Not strictly related to your change, but it would make it easier to 
understand you change:
In G1CollectedHeap::check_ct_logs_at_safepoint() we start out by doing:
   DirtyCardQueueSet& dcqs = JavaThread::dirty_card_queue_set();
But in that method we still use JavaThread::dirty_card_queue_set() 
explicitly twice. It would be nice to replace these calls with dcqs to 
make it clear that it is the same instance.

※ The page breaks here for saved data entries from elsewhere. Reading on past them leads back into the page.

-- ==== Sys2Proof/Laws/KeptTrain.lean ====
section
/-!
SUPPORT. What each operation keeps (`Kept`), one lemma an operation: inauguration, Rootway, ports and tunnels.
-/

namespace Sys2Proof.Machine

set_option linter.all false
-- one proof at a time: the package is compiled as one file, in bounded memory
set_option Elab.async false

variable {A : List Area} {P : List Part} {s0 : State}

/-! ### Machine/Train.lean -/

theorem State.inaPut_kept {s : State} (hk : Kept A P s0 s) {p : Nat} {x : EtFrame}
    (hA : ∀ a ∈ ([.pend, .cnp, .cvu, .ingress] : List Area), a ∈ A)
    (hP : ∀ p ∈ ([.out, .pw, .rcd, .cnp, .fab, .cvu, .rwy] : List Part), p ∈ P) :
    Kept A P s0 (State.inaPut s p x) := by
  unfold State.inaPut
  repeat' first
    | with_reducible assumption | exact inA hA rfl | exact subA hA rfl | exact .inl (inP hP rfl) | exact subP hP rfl
    | with_reducible first
      | intro _ | apply State.etPut_kept | apply Kept.ite | dsimp only

theorem State.inaNear_kept {s : State} (hk : Kept A P s0 s) {p : Nat} {payload : List Byte}
    (hA : ∀ a ∈ ([.pend, .cnp, .cvu, .ingress] : List Area), a ∈ A)
    (hP : ∀ p ∈ ([.out, .pw, .rcd, .cnp, .fab, .cvu, .rwy] : List Part), p ∈ P) :
    Kept A P s0 (State.inaNear s p payload) := by
  unfold State.inaNear
  repeat' first
    | with_reducible assumption | exact inA hA rfl | exact subA hA rfl | exact .inl (inP hP rfl) | exact subP hP rfl
    | with_reducible first
      | intro _ | apply State.inaPut_kept | dsimp only

theorem State.inaFlood_kept {s : State} (hk : Kept A P s0 s) {payload : List Byte}
    (hA : ∀ a ∈ ([.pend, .cnp, .cvu, .ingress] : List Area), a ∈ A)
    (hP : ∀ p ∈ ([.out, .pw, .rcd, .cnp, .fab, .cvu, .rwy] : List Part), p ∈ P) :
    Kept A P s0 (State.inaFlood s payload) := by
  unfold State.inaFlood
  repeat' first
    | with_reducible assumption | exact inA hA rfl | exact subA hA rfl | exact .inl (inP hP rfl) | exact subP hP rfl
    | with_reducible first
      | intro _ | apply State.inaPut_kept | apply Kept.ite | apply Kept.foldl | dsimp only

theorem State.sendHello_kept {s : State} (hk : Kept A P s0 s) {p : Nat}
    (hA : ∀ a ∈ ([.pend, .cnp, .cvu, .ingress] : List Area), a ∈ A)
    (hP : ∀ p ∈ ([.out, .pw, .rcd, .cnp, .fab, .cvu, .rwy] : List Part), p ∈ P) :
    Kept A P s0 (State.sendHello s p) := by
  unfold State.sendHello
  repeat' first
    | with_reducible assumption | exact inA hA rfl | exact subA hA rfl | exact .inl (inP hP rfl) | exact subP hP rfl
    | with_reducible first
      | intro _ | apply State.inaNear_kept | dsimp only

theorem State.sendDreq_kept {s : State} (hk : Kept A P s0 s) {p : Nat}
    (hA : ∀ a ∈ ([.pend, .cnp, .cvu, .ingress] : List Area), a ∈ A)
    (hP : ∀ p ∈ ([.out, .pw, .rcd, .cnp, .fab, .cvu, .rwy] : List Part), p ∈ P) :
    Kept A P s0 (State.sendDreq s p) := by
  unfold State.sendDreq
  repeat' first
    | with_reducible assumption | exact inA hA rfl | exact subA hA rfl | exact .inl (inP hP rfl) | exact subP hP rfl
    | with_reducible first
      | intro _ | apply State.inaNear_kept | dsimp only

theorem State.measure_kept {s : State} (hk : Kept A P s0 s) {p : Nat}
    (hA : ∀ a ∈ ([.pend, .cnp, .cvu, .ingress] : List Area), a ∈ A)
    (hP : ∀ p ∈ ([.out, .pw, .rcd, .cnp, .fab, .cvu, .rwy] : List Part), p ∈ P) :
    Kept A P s0 (State.measure s p) := by
  unfold State.measure
  repeat' first
    | with_reducible assumption | exact inA hA rfl | exact subA hA rfl | exact .inl (inP hP rfl) | exact subP hP rfl
    | with_reducible first
      | intro _ | apply State.sendDreq_kept | apply Kept.ite | dsimp only

theorem State.setFab_kept {s : State} (hk : Kept A P s0 s) {f : Fabric} (hP : ∀ p ∈ ([.fab] : List Part), p ∈ P) :
    Kept A P s0 (State.setFab s f) := by
  unfold State.setFab
  repeat' first
    | with_reducible assumption | exact .inl (inP hP rfl) | exact subP hP rfl | with_reducible exact rfl
    | exact .inr rfl
    | with_reducible first
      | intro _ | dsimp only
    | fail_if_no_progress with_reducible apply Kept.upd

theorem State.inaEnter_kept {s : State} (hk : Kept A P s0 s) {ina : Nat} {start : Bool}
    (hA : ∀ a ∈ ([.pend, .cnp, .cvu, .ingress] : List Area), a ∈ A)
    (hP : ∀ p ∈ ([.out, .pw, .rcd, .cnp, .fab, .cvu, .rwy] : List Part), p ∈ P) :
    Kept A P s0 (State.inaEnter s ina start) := by
  unfold State.inaEnter
  repeat' first
    | with_reducible assumption | exact inA hA rfl | exact subA hA rfl | exact .inl (inP hP rfl) | exact subP hP rfl
    | with_reducible exact rfl | exact .inr rfl
    | with_reducible first
      | intro _ | apply State.measure_kept | apply State.raise_kept | apply State.sendHello_kept
      | apply State.setFab_kept | apply State.setPortLink_kept | apply State.wr_kept | apply Kept.ite
      | apply Kept.foldl | dsimp only
    | fail_if_no_progress with_reducible apply Kept.upd

theorem State.inaBegin_kept {s : State} (hk : Kept A P s0 s)
    (hA : ∀ a ∈ ([.pend, .cnp, .cvu, .ingress] : List Area), a ∈ A)
    (hP : ∀ p ∈ ([.out, .pw, .rcd, .cnp, .fab, .cvu, .rwy] : List Part), p ∈ P) :
    Kept A P s0 (State.inaBegin s) := by
  unfold State.inaBegin
  repeat' first
    | with_reducible assumption | exact inA hA rfl | exact subA hA rfl | exact .inl (inP hP rfl) | exact subP hP rfl
    | with_reducible first
      | intro _ | apply State.inaEnter_kept | apply State.inaFlood_kept | dsimp only

theorem State.inaFail_kept {s : State} (hk : Kept A P s0 s) {why : Nat}
    (hA : ∀ a ∈ ([.pend, .cnp, .cvu, .ingress] : List Area), a ∈ A)
    (hP : ∀ p ∈ ([.out, .pw, .rcd, .cnp, .fab, .cvu, .rwy] : List Part), p ∈ P) :
    Kept A P s0 (State.inaFail s why) := by
  unfold State.inaFail
  repeat' first
    | with_reducible assumption | exact inA hA rfl | exact subA hA rfl | exact .inl (inP hP rfl) | exact subP hP rfl
    | with_reducible first
      | intro _ | apply State.bump_kept | apply State.inaBegin_kept | apply State.raise_kept | apply State.wr_kept
      | dsimp only

theorem State.inaMatched_kept {s : State} (hk : Kept A P s0 s) {effect : Nat}
    (hA : ∀ a ∈ ([.pend, .cnp, .ust, .ingress] : List Area), a ∈ A)
    (hP : ∀ p ∈ ([.pw, .rcd, .cnp, .fab, .ust] : List Part), p ∈ P) :
    Kept A P s0 (State.inaMatched s effect) := by
  unfold State.inaMatched
  repeat' first
    | with_reducible assumption | exact inA hA rfl | exact subA hA rfl | exact .inl (inP hP rfl) | exact subP hP rfl
    | with_reducible exact rfl | exact .inr rfl
    | with_reducible first
      | intro _ | apply State.leaveActive_kept | apply State.setFab_kept | apply State.wr_kept | apply Kept.ite
      | split | dsimp only
    | fail_if_no_progress with_reducible apply Kept.upd

theorem State.inaTryCommit_kept {s : State} (hk : Kept A P s0 s)
    (hA : ∀ a ∈ ([.pend, .cnp, .ust, .cvu, .ingress] : List Area), a ∈ A)
    (hP : ∀ p ∈ ([.out, .pw, .rcd, .cnp, .fab, .cvu, .rwy, .ust] : List Part), p ∈ P) :
    Kept A P s0 (State.inaTryCommit s) := by
  unfold State.inaTryCommit
  repeat' first
    | with_reducible assumption | exact inA hA rfl | exact subA hA rfl | exact .inl (inP hP rfl) | exact subP hP rfl
    | with_reducible exact rfl | exact .inr rfl
    | with_reducible first
      | intro _ | apply State.inaFlood_kept | apply State.inaMatched_kept | apply Kept.ite | split | dsimp only
    | fail_if_no_progress with_reducible apply Kept.upd

theorem State.inaKeyless_kept {s : State} (hk : Kept A P s0 s)
    (hA : ∀ a ∈ ([.pend, .cnp, .ust, .cvu, .ingress] : List Area), a ∈ A)
    (hP : ∀ p ∈ ([.out, .pw, .rcd, .cnp, .fab, .cvu, .rwy, .ust] : List Part), p ∈ P) :
    Kept A P s0 (State.inaKeyless s) := by
  unfold State.inaKeyless
  repeat' first
    | with_reducible assumption | exact inA hA rfl | exact subA hA rfl | exact .inl (inP hP rfl) | exact subP hP rfl
    | with_reducible exact rfl | exact .inr rfl
    | with_reducible first
      | intro _ | apply State.goSilent_kept | apply State.inaBegin_kept | apply State.setPortLink_kept
      | apply State.setSync_kept | apply State.wr_kept | apply State.wrB_kept | apply Kept.ite | apply Kept.foldl
      | dsimp only
    | fail_if_no_progress with_reducible apply Kept.upd

theorem State.inaBuilt_kept {s : State} (hk : Kept A P s0 s) {t : Train} {own : List Byte}
    (hA : ∀ a ∈ ([.pend, .cnp, .ust, .cvu, .ingress] : List Area), a ∈ A)
    (hP : ∀ p ∈ ([.out, .pw, .rcd, .cnp, .fab, .cvu, .rwy, .ust] : List Part), p ∈ P) :
    Kept A P s0 (State.inaBuilt s t own) := by
  unfold State.inaBuilt
  repeat' first
    | with_reducible assumption | exact inA hA rfl | exact subA hA rfl | exact .inl (inP hP rfl) | exact subP hP rfl
    | with_reducible exact rfl | exact .inr rfl
    | with_reducible first
      | intro _ | apply State.inaFail_kept | apply State.inaFlood_kept | apply State.inaTryCommit_kept
      | apply State.setFab_kept | apply State.wr_kept | apply State.wrB_kept | apply Kept.ite | split | dsimp only
    | fail_if_no_progress with_reducible apply Kept.upd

These two formatting changes are unrelated to your other changes:

dirtyCardQueue.cpp:  165 BufferNode* 
DirtyCardQueueSet::get_completed_buffer(int stop_at) {
g1CollectedHeap.cpp:  173  YoungList::YoungList(G1CollectedHeap* g1h) :

I would prefer to leave those out.

Thanks,
Bengt

On 2014-04-11 13:33, Thomas Schatzl wrote:
> Hi all,
>
>    just adding the CRs for the proposed follow-up changes:
>
> On Fri, 2014-04-11 at 12:53 +0200, Thomas Schatzl wrote:
>> Hi all,
>>
>>    can I have a few reviews for the following change that parallelizes
>> card redirtying and improves log output?
>>
>> On a few applications card redirtying time is very large, taking tens of
>> ms. Investigation showed that there are no really clever ways to avoid
>> this work when keeping the current way of handling not-redirtied cards
>> except parallelizing it.
>>
>> I.e. the ideas referred to in the CR
>> (https://bugs.openjdk.java.net/browse/JDK-8019342?focusedCommentId=13346944&page=com.atlassian.jira.plugin.system.issuetabpanels:comment-tabpanel#comment-13346944) do not yield any good results to make it worth implementing these suggestions.
>>
>> This CR implements parallelization by putting this work into an
>> AbstractGangTask and do the work in parallel; for that I added a
>> par_apply_closure_to_all_completed_buffers() method in
>> DirtyCardQueueSet, claiming work on a per chunk basis. This yields
>> (almost) linear speedup.
>>
>> Logging code has been improved to show the number of cards processed per
>> thread too.
>>
>> Note that there is still some code duplication with iterating over the
>> DCQS during verification: that will be fixed in a followup CR.
> https://bugs.openjdk.java.net/browse/JDK-8040002
>
>> Also, at some point I will merge the various "Other" gangtasks into a
>> single one to avoid startup/shutdown costs in another CR.
> https://bugs.openjdk.java.net/browse/JDK-8040006
>
> Thanks,
>    Thomas
>